╭─ Dataset entries
/-! ### The scheduler -/

/-- A continuation of grid 1, virtual strand 0 of a group of two strands at CORE. -/
def cont0 : Cont := ⟨1, 0, 0, 0, 2, 1, 1, 0, 0, true, [0, 1], 0, [], none⟩
/-- Grid 1: one group of two strands, two spawned continuations allowed, tiles 3 by 1. -/
def grid0 : Grid :=
  { id := 1, code := 0x400002, frame := 0, sjoin := 0, savebase := 0x401000, tx := 3, ty := 1, pri := 0, spc := true, gcore := 1, glvl := 1, ngrp := 1
    savesz := 2, spq := 2, vp := 0, root := 0, spawned := 0, live := 2, undispatched := 0, nextTile := 0, finished := [] }
/-- s1 running that continuation at U. -/
def sCont : State :=
  (s1.updMe fun st => { st with cont := some cont0, status := { st.status with prv := false } }).updHamper 0 (fun h => { h with grids := [grid0] })
/-- sCont with its continuation changed. -/
def sContWith (f : Cont → Cont) : State := sCont.updMe (fun st => { st with cont := st.cont.map f })
theorem witness_Waits :
    let s := (s0.setS 1 0x8).setS 2 0xFFFFFFFF00000000
    let t := s.setS 2 1
    Straight s ∧ Readable s [1, 2] ∧ (spCheck s s.cur (sv s 1) 8).toOption = some 0 ∧ (spCheck s s.cur (sv s 1) 4).toOption = some 0
    ∧ remoteBusy s 0 = false ∧ handed s s.cur (handWords (spOff (sv s 1)) 8) = false ∧ handed s s.cur (handWords (spOff (sv s 1)) 4) = false
    ∧ (scratchRead s 0 (spOff (sv s 1)) 8).2 = false ∧ (scratchRead s 0 (spOff (sv s 1)) 4).2 = false
    ∧ (s.core 0).scratch.readN (spOff (sv s 1)) 8 ≠ (sv s 2).toNat % 2 ^ 64 ∧ (s.core 0).scratch.readN (spOff (sv s 1)) 4 = (sv s 2).toNat % 2 ^ 32
    ∧ (t.core 0).scratch.readN (spOff (sv t 1)) 4 ≠ (sv t 2).toNat % 2 ^ 32 := by decide +kernel
theorem witness_Barriers :
    let b := barOf sCont cont0 1
    let u := sContWith (fun c => { c with arrived := [(1, 1)], barIn := some 0x400002 })
    let uc : Cont := { cont0 with arrived := [(1, 1)], barIn := some 0x400002 }
    let d := u.updHamper 0 (fun h => { h with bars := [{ b with phase := 1 }] })
    sCont.me.cont = some cont0 ∧ (1 : BitVec 3).toNat ≤ cont0.glvl ∧ (0 : BitVec 3).toNat ≤ cont0.glvl ∧ Straight sCont ∧ (1 : BitVec 3) ≠ 0
    ∧ (fenceAll sCont).isOk = true ∧ cont0.vsi ∉ b.arrived ∧ mget 0 cont0.arrived 1 = 0 ∧ cont0.barIn = none ∧ sCont.me.saveDue = none
    ∧ u.me.cont = some uc ∧ (barOf u uc 1).phase < mget 0 uc.arrived 1
    ∧ d.me.cont = some uc ∧ 0 < mget 0 uc.arrived 1 ∧ mget 0 uc.arrived 1 ≤ (barOf d uc 1).phase ∧ uc.barIn = some d.me.pc
    ∧ gridOf d 0 1 = some grid0
    ∧ (let e := sCont.updHamper 0 (fun h => { h with bars := [{ b with arrived := [0] }] })
      e.me.cont = some cont0 ∧ cont0.vsi ∈ (barOf e cont0 1).arrived ∧ cont0.barIn ≠ some e.me.pc)
    ∧ (let x : Barrier := { b with arrived := [0, 1] }
      let y := sCont.updHamper 0 (fun h => { h with bars := [x, { x with lvl := 2 }] })
      x ∈ (y.hamper 0).bars ∧ x.grid = 1 ∧ x.lvl = 1 ∧ x.arrived ≠ [] ∧ (∀ v ∈ x.members, v ∈ x.arrived ∨ v ∈ grid0.finished)
      ∧ { x with lvl := 2 } ∈ (y.hamper 0).bars) := by decide +kernel
/-- A launch record in memory at 0x400040: one group of one strand at SELF, its code at 0x400002. -/
def launchWord : Nat := 0x400002 + 0x410000 * 2 ^ 192 + (1 + 2 ^ 32) * 2 ^ 256 + (1 + 2 ^ 32) * 2 ^ 320 + 2 ^ 32 * 2 ^ 384
/-- sCont with that record. -/
def sLaunch (v : Nat) : State := { sCont with mem := Memory.writeN sCont.mem 0x400040 64 v }
theorem witness_Spawn :
    let f := sCont.updGrid 0 1 (fun g => { g with spawned := 2 })
    Straight sCont ∧ (fenceAll sCont).isOk = true ∧ sCont.me.cont = some cont0 ∧ Readable sCont [1, 2, 3] ∧ gridOf sCont 0 1 = some grid0
    ∧ grid0.spawned < grid0.spq ∧ gridOf f 0 1 = some { grid0 with spawned := 2 } ∧ ({ grid0 with spawned := 2 } : Grid).spq ≤ 2 := by decide +kernel
/-- s when its strand's earlier accesses are performed. -/
def fenced (s : State) : State := okOf s (fenceAll s)
theorem witness_Launch : ∃ a u x, let s := sLaunch launchWord
    s.me.cont.isSome = true ∧ (fenceAll s).isOk = true ∧ Readable s [1] ∧ (sv s 1).toNat % 64 = 0 ∧ busyGran (fenced s) s.cur (sv s 1) false = false
    ∧ checkAccess (fenced s) s.cur (sv s 1) { kind := .read } = (.ok a, u) ∧ readAcc u a (sv s 1) 64 = ((launchWord, false), x)
    ∧ ∃ id y, launchRec x 0 launchWord x.me.ptroot = .ok (id, y) :=
  ⟨_, _, _, by decide +kernel, by decide +kernel, by decide +kernel, by decide +kernel, by decide +kernel, acc_ok (by decide +kernel), pair_of (by decide +kernel),
    ok_two (by decide +kernel)⟩
/-- A record of no group, and a store with every entry taken. -/
theorem witness_Launch_refused : ∃ a u x, let s := sLaunch 1
    Straight s ∧ (fenceAll s).isOk = true ∧ checkAccess (fenced s) s.cur (sv s 1) { kind := .read } = (.ok a, u)
    ∧ readAcc u a (sv s 1) 64 = ((1, false), x) ∧ launchRec x 0 1 x.me.ptroot = .error 3 :=
  ⟨_, _, _, by decide +kernel, by decide +kernel, acc_ok (by decide +kernel), pair_of (by decide +kernel), error_is (by decide +kernel)⟩
theorem witness_Launch_full : ∃ a u x,
    let s := (sLaunch launchWord).updHamper 0 (fun h => { h with slots := 2 })
    s.me.cont.isSome = true ∧ (fenceAll s).isOk = true ∧ checkAccess (fenced s) s.cur (sv s 1) { kind := .read } = (.ok a, u)
    ∧ readAcc u a (sv s 1) 64 = ((launchWord, false), x) ∧ launchRec x 0 launchWord x.me.ptroot = .error 2 ∧ canYield x.me = true :=
  ⟨_, _, _, by decide +kernel, by decide +kernel, acc_ok (by decide +kernel), pair_of (by decide +kernel), error_is (by decide +kernel), by decide +kernel⟩
/-- sCont with the counter at 0x400040 at v. -/
def sCount (v : Nat) : State := { sCont with mem := Memory.writeN sCont.mem 0x400040 8 v }
/-- What a read of the counter gives when it fails. -/
def noCount : Acc × Nat × Nat × State := (⟨0, 0, ⟨0, false, 0, 0, 0⟩⟩, 0, 0, s0)
theorem count_ok {r : Res (Acc × Nat × Nat × State)} {b c : Nat} (h : r.isOk = true) (hb : (okOf noCount r).2.1 = b) (hc : (okOf noCount r).2.2.1 = c) :
    r = .ok ((okOf noCount r).1, b, c, (okOf noCount r).2.2.2) := by
  subst hb hc
  exact ok_of noCount h
theorem witness_JoinAndDone : ∀ v ∈ [0, 1, 2 ^ 48 - 1, 65534 * 2 ^ 48 + 1],
    ∃ a u, let s := sCount v
    s.me.cont = some cont0 ∧ Straight s ∧ Readable s [1] ∧ s.homeq.any (fun r => r.strand == s.cur) = false ∧ (fenceAll s).isOk = true ∧ cont0.join = 0
    ∧ counterRead s (sv s 1) = .ok (a, v % 2 ^ 48, v / 2 ^ 48, u) ∧ writesOut u s.cur (granOf a.pa) = false ∧ canYield u.me = true ∧ v / 2 ^ 48 < 65535
    ∧ (doneEvent (fenced s) (sv s 1)).isOk = true := by
  intro v hv
  refine ⟨_, _, ?_, ?_, ?_, ?_, ?_, rfl, count_ok ?_ ?_ ?_, ?_, ?_, ?_, ?_⟩ <;> revert v <;> decide +kernel
theorem witness_Done_join : ∃ u, let s := (sCount 2).updMe (fun st => { st with cont := some { cont0 with join := 0x400040 } })
    s.me.cont = some { cont0 with join := 0x400040 } ∧ (fenceAll s).isOk = true ∧ ({ cont0 with join := 0x400040 } : Cont).join ≠ 0
    ∧ doneEvent (fenced s) 0x400040 = .ok u :=
  ⟨_, by decide +kernel, by decide +kernel, by decide +kernel, ok_of s0 (by decide +kernel)⟩
/-- The counter of sB decremented, then JOIN's. -/
theorem witness_Done_both : ∃ v u, let s := (sCount 2).updMe (fun st => { st with cont := some { cont0 with join := 0x400048 } })
    let t : State := { s with mem := Memory.writeN s.mem 0x400048 8 1 }
    t.me.cont = some { cont0 with join := 0x400048 } ∧ (fenceAll t).isOk = true ∧ Readable t [1] ∧ sv t 1 = 0x400040
    ∧ counterWait (fenced t) 0x400048 = .ok () ∧ doneEvent (fenced t) (sv t 1) = .ok v ∧ doneEvent v 0x400048 = .ok u :=
  ⟨_, _, by decide +kernel, by decide +kernel, by decide +kernel, by decide +kernel, unit_ok (by decide +kernel), ok_of s0 (by decide +kernel),
    ok_of s0 (by decide +kernel)⟩
/-- A continuation record of virtual strand v of grid 1, at CODE 0x400002, not resumed, in place pl. -/
def rec0 (v : Nat) (pl : Place) : Rec := ⟨0x400002, 0, 0, v, 1, false, 1, 0, false, pl, 0, 0, false, .none, none, [], [], [], 0, false⟩
/-- A NEXTW of strand 0 for grid g on its way, and one answered. -/
def nextw0 (g : Word) : NextW := ⟨0, none, g, 0, 8, 5, some 5, 7, 0, none⟩
theorem witness_NextwGetidYield :
    let q := fun (g : Word) => sCont.updHamper 0 (fun h => { h with nextw := [nextw0 g] })
    let e := sCont.updHamper 0 (fun h => { h with nextw := [nextw0 1], grids := [{ grid0 with nextTile := 3 }] })
    let w := sCont.updHamper 0 (fun h => { h with nextw := [{ nextw0 1 with arrive := 9 }] })
    let r := sCont.updHamper 0 (fun h => { h with nextw := [{ nextw0 1 with reply := some 2 }] })
    let y := sCont.updHamper 0 (fun h => { h with recs := [rec0 2 .device] })
    Straight s0 ∧ Readable s0 [1, 2] ∧ (spCheck s0 s0.cur (sv s0 2) 4).toOption = some 0
    ∧ (arrivedNextw (q 1))[0]? = some (0, nextw0 1) ∧ nextw0 1 ∈ ((q 1).hamper 0).nextw ∧ arrivedNextw w = []
    ∧ (∀ x ∈ arrivedNextw (q 1), x.1 = 0 → x.2.grid = (nextw0 1).grid → x.2.before (nextw0 1) = false)
    ∧ gridOf (q 1) 0 1 = some grid0 ∧ grid0.nextTile < grid0.tx * grid0.ty ∧ gridOf e 0 1 = some { grid0 with nextTile := 3 }
    ∧ (arrivedNextw (q 9))[0]? = some (0, nextw0 9) ∧ gridOf (q 9) 0 9 = none
    ∧ ((allNextw r).filter (fun x => x.2.reply.isSome))[0]? = some (0, { nextw0 1 with reply := some 2 })
    ∧ sCont.me.cont = some cont0 ∧ Straight sCont ∧ (canYield sCont.me && eligible sCont cont0) = false ∧ (canYield y.me && eligible y cont0) = true := by
  decide +kernel
/-- The page of 0x400000 as a launch queue page, with TAIL at 1 and the record of launchWord in its first slot. -/
def sQueue : State :=
  { (sLaunch launchWord).updHamper 0 (fun h => { h with regs := [(3, ⟨0x42, 0⟩)] }) with
    mem := Memory.writeN (Memory.writeN [] 0x420000 8 1) 0x420040 64 launchWord }
theorem witness_LaunchQueues :
    let s := s1.setS 2 0x40000D
    let w := (s1.setS 2 0xC).updHamper 0 (fun h => { h with regs := [(3, ⟨0x42, 0⟩)] })
    s.me.status.prv = true ∧ Straight s ∧ Readable s [2] ∧ lqRefusal s (sv s 2) = 0 ∧ (sv s 2).getLsbD 0 = true
    ∧ lqRefusal w (sv w 2) = 0 ∧ (sv w 2).getLsbD 0 = false ∧ lqRefusal s 0x41000D ≠ 0
    ∧ (sQueue.hamper 0).regs.find? (fun r => r.1 = 3) = some (3, ⟨0x42, 0⟩) ∧ (homeRead sQueue (0x42 * 65536 + 8) 8).1 < (homeRead sQueue (0x42 * 65536) 8).1
    ∧ (homeRead sQueue (0x42 * 65536 + 64) 64).2 = false ∧ sQueue.mem.wf = true ∧ sQueue.poison = [] := by decide +kernel
theorem witness_LaunchQueues_record : PlainHome sQueue ∧ ∃ id u, launchRec sQueue 0 (homeRead sQueue (0x42 * 65536 + 64) 64).1 0 = .ok (id, u) :=
  ⟨plainHome_of (by decide +kernel) (by decide +kernel) (by decide +kernel), ok_two (by decide +kernel)⟩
╰─
● Assigned task: Begin with the first line of the records and finish with the line containing "tiles 3 by 1. -/". Reproduce those lines exactly, both ends included, and nothing else.

● Response to the exercise:
/-! ### The scheduler -/

/-- A continuation of grid 1, virtual strand 0 of a group of two strands at CORE. -/
def cont0 : Cont := ⟨1, 0, 0, 0, 2, 1, 1, 0, 0, true, [0, 1], 0, [], none⟩
/-- Grid 1: one group of two strands, two spawned continuations allowed, tiles 3 by 1. -/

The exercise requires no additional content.